• **Goal of the exercise**: Find the line with "decodeWord 0x660F514F = some" and the line with "decodeWord 0xF000D44F = some" in the entries below; output exactly those two lines, every line between them, and no others.

• **Dataset records**:
===============

theorem test_decode_sys :
    decodeWord 0xB6300CBB = some (.crd 2915 25) ∧
    decodeWord 0x3318103B = some (.cwr 817 16) ∧
    decodeWord 0xE3A3203B = some (.cset 3642 6) ∧
    decodeWord 0x6F2D303B = some (.cclr 1778 26) ∧
    decodeWord 0xC0AAC03B = some (.trapI 3 341) ∧
    decodeWord 0x4200403B = some (.eret 1) ∧
    decodeWord 0xC4CB403B = some (.brk 3 406) ∧
    decodeWord 0x8600403B = some (.idle 2) ∧
    decodeWord 0x8806403B = some (.replay 2 12) := by decide

theorem test_decode_ord :
    decodeWord 0x4C00003F = some (.fnc 1 6) ∧
    decodeWord 0x4600103F = some (.qfnc 1 3) ∧
    decodeWord 0x4C4D22BF = some (.ldaq 1 3 4 26 5) ∧
    decodeWord 0xC96F303F = some (.strl 3 4 22 30) := by decide

theorem test_decode_amo :
    decodeWord 0xC397C5C3 = some (.amoadd 1 1 1 25 15 4 11) ∧
    decodeWord 0xC6B947C3 = some (.amoand 1 1 1 11 18 4 15) ∧
    decodeWord 0xCB743143 = some (.amoor 1 1 1 23 8 3 2) ∧
    decodeWord 0xCF714343 = some (.amoxor 1 1 1 23 2 4 6) ∧
    decodeWord 0xD37EEC43 = some (.amomin 1 1 1 23 29 6 24) ∧
    decodeWord 0xD70144C3 = some (.amomax 1 1 1 16 2 4 9) ∧
    decodeWord 0xDAC6B5C3 = some (.amominn 1 1 1 12 13 3 11) ∧
    decodeWord 0xDF05B4C3 = some (.amomaxn 1 1 1 16 11 3 9) ∧
    decodeWord 0xE234C6C3 = some (.amoswp 1 1 1 3 9 4 13) ∧
    decodeWord 0xE695EEC3 = some (.amocas 1 1 1 9 11 6 29) := by decide

theorem test_decode_var :
    decodeWord 0x612B8147 = some (.vadd 1 8 18 23 2) ∧
    decodeWord 0x430ECB47 = some (.vsub 1 4 16 29 22) ∧
    decodeWord 0xC4947B47 = some (.vmul 3 7 9 8 22) ∧
    decodeWord 0x870BC5C7 = some (.vmin 2 4 16 23 11) ∧
    decodeWord 0xC8CB76C7 = some (.vmax 3 7 12 22 13) ∧
    decodeWord 0x6B8E51C7 = some (.vand 1 13 24 28 3) ∧
    decodeWord 0x6C7C87C7 = some (.vor 1 8 7 25 15) ∧
    decodeWord 0x4F9EDA47 = some (.vxor 1 5 25 29 20) ∧
    decodeWord 0xB06EA447 = some (.vshl 2 10 6 29 8) ∧
    decodeWord 0x93EB7A47 = some (.vshr 2 7 30 22 20) ∧
    decodeWord 0x542A72C7 = some (.vsar 1 7 2 20 5) ∧
    decodeWord 0x977316C7 = some (.vabd 2 1 23 6 13) ∧
    decodeWord 0xB9D5CC47 = some (.vadds 2 12 29 11 24) ∧
    decodeWord 0x5BE325C7 = some (.vsubs 1 2 30 6 11) := by decide

theorem test_decode_vfm :
    decodeWord 0x41EC37CB = some (.vfma 1 3 30 24 15) ∧
    decodeWord 0x436C56CB = some (.vfms 1 5 22 24 13) ∧
    decodeWord 0xA46081CB = some (.vfnma 2 8 6 1 3) ∧
    decodeWord 0x87D97CCB = some (.vdot2 2 7 29 18 25) ∧
    decodeWord 0x48CCFD4B = some (.vmulw 1 7 12 25 26) := by decide

theorem test_decode_vms :
    decodeWord 0x81781E4F = some (.vcmp 2 1 23 16 3 4) ∧
    decodeWord 0x62444D4F = some (.vsel 1 12 4 8 26) ∧
    decodeWord 0xE47157CF = some (.vcvt 3 13 7 2 15) ∧
    decodeWord 0x660F514F = some (.vbcast 1 13 30 2) ∧
    decodeWord 0x8981CECF = some (.vperm 2 4 24 3 29) ∧
    decodeWord 0xCABA514F = some (.vext 3 5 11 20 2) ∧
    decodeWord 0xAD75CF4F = some (.vins 2 12 23 11 30) ∧
    decodeWord 0x8E00DC4F = some (.vabs 2 5 1 24) ∧
    decodeWord 0xF000D44F = some (.vneg 3 13 1 8) ∧
    decodeWord 0x720B87CF = some (.vmov 1 8 23 15) ∧
    decodeWord 0xB404D24F = some (.vmsk 2 13 9 4) := by decide

theorem test_decode_vrd :
    decodeWord 0x800F3853 = some (.vredAdd 2 3 30 16) ∧
    decodeWord 0x620F5C53 = some (.vredMin 1 13 30 24) ∧
    decodeWord 0xA40BECD3 = some (.vredMax 2 14 23 25) ∧
    decodeWord 0x660425D3 = some (.vscanAdd 1 10 8 11) ∧
    decodeWord 0xA8060D53 = some (.vscanMin 2 8 12 26) ∧
    decodeWord 0xCA03A6D3 = some (.vscanMax 3 2 7 13) ∧
    decodeWord 0x4C71C153 = some (.qred 1 4 7 3 2) := by decide

theorem test_decode_tbl :
    decodeWord 0x8C0E80D7 = some (.tload 2 3 29 1) ∧
    decodeWord 0x56441357 = some (.teval 1 5 1 4 8 6) ∧
    decodeWord 0x40302ED7 = some (.tstat 1 3 29) := by decide

theorem test_decode_msg :
    decodeWord 0xC2D4805B = some (.send 3 1 13 9) ∧
    decodeWord 0x4DA7905B = some (.sendg 1 6 26 15) ∧
    decodeWord 0x4000285B = some (.rcv 1 16) ∧
    decodeWord 0x4000305B = some (.wfm 1) ∧
    decodeWord 0x81E0465B = some (.mbcnt 2 30 12) := by decide

theorem test_decode_qui :
    decodeWord 0x4054005F = some (.qcfg 1 5 8) ∧
    decodeWord 0x404A19DF = some (.qres 1 4 20 19) ∧
    decodeWord 0x4026205F = some (.qpub 1 2 12) ∧
    decodeWord 0xC0E337DF = some (.qacq 3 14 6 15) ∧
    decodeWord 0xC05CC05F = some (.qrel 3 5 25) ∧
    decodeWord 0xC01A5BDF = some (.qstat 3 1 20 23) := by decide

theorem test_decode_prs :
    decodeWord 0xD0010063 = some (.pmac 3 4 2) ∧
    decodeWord 0x8C039063 = some (.pmacs 2 3 7) ∧
    decodeWord 0x800A2063 = some (.pzero 2 20) ∧
    decodeWord 0xEC0F3063 = some (.pdrain 3 11 30) ∧
    decodeWord 0x400045E3 = some (.pstat 1 11) ∧
    decodeWord 0x80005063 = some (.psync 2) := by decide

theorem test_decode_stk :
    decodeWord 0xE8038067 = some (.segmv 3 10 7) ∧
    decodeWord 0x74081067 = some (.sefil 1 13 16) ∧
    decodeWord 0xE00D2067 = some (.secpy 3 8 26) ∧
    decodeWord 0xAC093067 = some (.secmp 2 11 18) ∧
    decodeWord 0x6C094067 = some (.sered 1 11 18) ∧
    decodeWord 0x400356E7 = some (.sestat 1 6 13) := by decide

theorem test_decode_ext :
    decodeWord 0xD5BB016B = some (.xld 3 5 27 22 2) ∧
    decodeWord 0xAF3E9E6B = some (.xst 2 764 19 29) ∧
    decodeWord 0x9DB0AE6B = some (.xldv 2 7 27 1 28) ∧
    decodeWord 0xA876BA6B = some (.xstv 2 660 7 13) ∧
    decodeWord 0xC0D3C0EB = some (.xhint 3 13 7 1) := by decide

theorem test_decode_tsk :
    decodeWord 0x800E836F = some (.spawn 2 29 6) ∧
    decodeWord 0x800196EF = some (.deal 2 3 13) ∧
    decodeWord 0xC000206F = some (.susp 3) ∧
    decodeWord 0x8000306F = some (.exitI 2) ∧
    decodeWord 0x8010406F = some (.gbar 2 1) ∧
    decodeWord 0x403052EF = some (.grank 1 3 5) := by decide

theorem test_decode_own :
    decodeWord 0xC00D0F73 = some (.grant 3 26 30) ∧
    decodeWord 0xAA0C1373 = some (.revoke 2 10 1 24 6) ∧
    decodeWord 0x40062373 = some (.rtest 1 12 6) ∧
    decodeWord 0xC06F36F3 = some (.rdrop 3 6 30 13) := by decide

theorem test_decode_code :
    decodeWord 0x7D928CF7 = some (.jf 64293 25) ∧
    decodeWord 0x40029177 = some (.jfr 1 5 2) ∧
    decodeWord 0x84AF2077 = some (.cfetch 2 1 10 30) ∧
    decodeWord 0xC1203EF7 = some (.cseg 3 1 2 29) := by decide

theorem test_decode_fit :
    decodeWord 0xE8CE807B = some (.fitb 3 10 12 29) ∧
    decodeWord 0x40B0107B = some (.fite 1 11) ∧
    decodeWord 0x40A0207B = some (.fitk 1 10) ∧
    decodeWord 0x80AE33FB = some (.fitq 2 10 28 7) ∧
    decodeWord 0x8039C3FB = some (.fitw 2 3 19 7) := by decide

theorem test_decode_hint :
    decodeWord 0x4000007F = some (.nop 1) := by decide

theorem test_decode_compact :
    decodeParcel 0x33C4 = some (.cAddi 4 241) ∧
    decodeParcel 0x5170 = some (.cLi 4 92) ∧
    decodeParcel 0x6774 = some (.cLdd 1 6 29) ∧
    decodeParcel 0x8708 = some (.cStd 1 6 2) ∧
    decodeParcel 0xA2AC = some (.cDly 171) ∧
    decodeParcel 0xC000 = some (.cNop) ∧
    decodeParcel 0x0C81 = some (.cMv 3 1) ∧
    decodeParcel 0x1305 = some (.cAdd 4 6) ∧
    decodeParcel 0x0F09 = some (.cSub 3 6) ∧
    decodeParcel 0x100D = some (.cJr 4) ∧
    decodeParcel 0x0C11 = some (.cJalr 3) ∧
    decodeParcel 0x3191 = some (.cBeqz 4 100) ∧
    decodeParcel 0x597D = some (.cBnez 6 95) ∧
    decodeParcel 0x6E51 = some (.cJ 916) := by decide


/-! ### Small states -/

/-- Page tables that map page 0x100 of the heap to physical page 0x100 (R49, R50), owner 1 with two range entries over regions 1 (heap) and 2 (the pool of core 1), and the two regions (R55 to R57). -/
def tables : List Host.Cell :=
  let entry (base len id : Nat) : Nat := base + len * 2 ^ 44 + 0x1F * 2 ^ 84 + 2 ^ 92 + id * 2 ^ 108
  let live (base len : Nat) : Nat := base + len * 2 ^ 44 + 2 ^ 96 + 2 ^ 112 + 2 ^ 126
  [(0x0, 0x1001), (0x1000, 0x2001), (0x2000, 0x3001), (0x3000, 0x4001), (0x5000, 0x100003),
   (0x10010, 0x20000 + 2 * 2 ^ 64 + 8 * 2 ^ 84 + 2 ^ 127), (0x20000, entry 0x100 0x100 1), (0x20010, entry 0xF0000000080 0x80 2),
   (0x30010, live 0x100 0x100), (0x30020, live 0xF0000000080 0x80)].foldl (fun m p => setLe m p.1 16 p.2) []

/-- A context of owner 1 that runs at 0x100. -/
def ctx1 : Ctx := { ctl := { owner := 1 }, rcd := { state := .running, chrys := 0xF0000000041000 }, pc := 0x100 }

/-- Core 0 issues it from slot 0, with segment 0 LANDED. -/
def core1 : Core := { released := true, issuing := some 0, slots := (Vector.replicate 8 {}).set 0 { sst := .loaded, cont := 0xF0000000040000, part := some 0 }, ctx := ctx1
                      segs := (Vector.replicate 16 {}).set 0 { st := .landed } }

===============

• **Expected answer**:
    decodeWord 0x660F514F = some (.vbcast 1 13 30 2) ∧
    decodeWord 0x8981CECF = some (.vperm 2 4 24 3 29) ∧
    decodeWord 0xCABA514F = some (.vext 3 5 11 20 2) ∧
    decodeWord 0xAD75CF4F = some (.vins 2 12 23 11 30) ∧
    decodeWord 0x8E00DC4F = some (.vabs 2 5 1 24) ∧
    decodeWord 0xF000D44F = some (.vneg 3 13 1 8) ∧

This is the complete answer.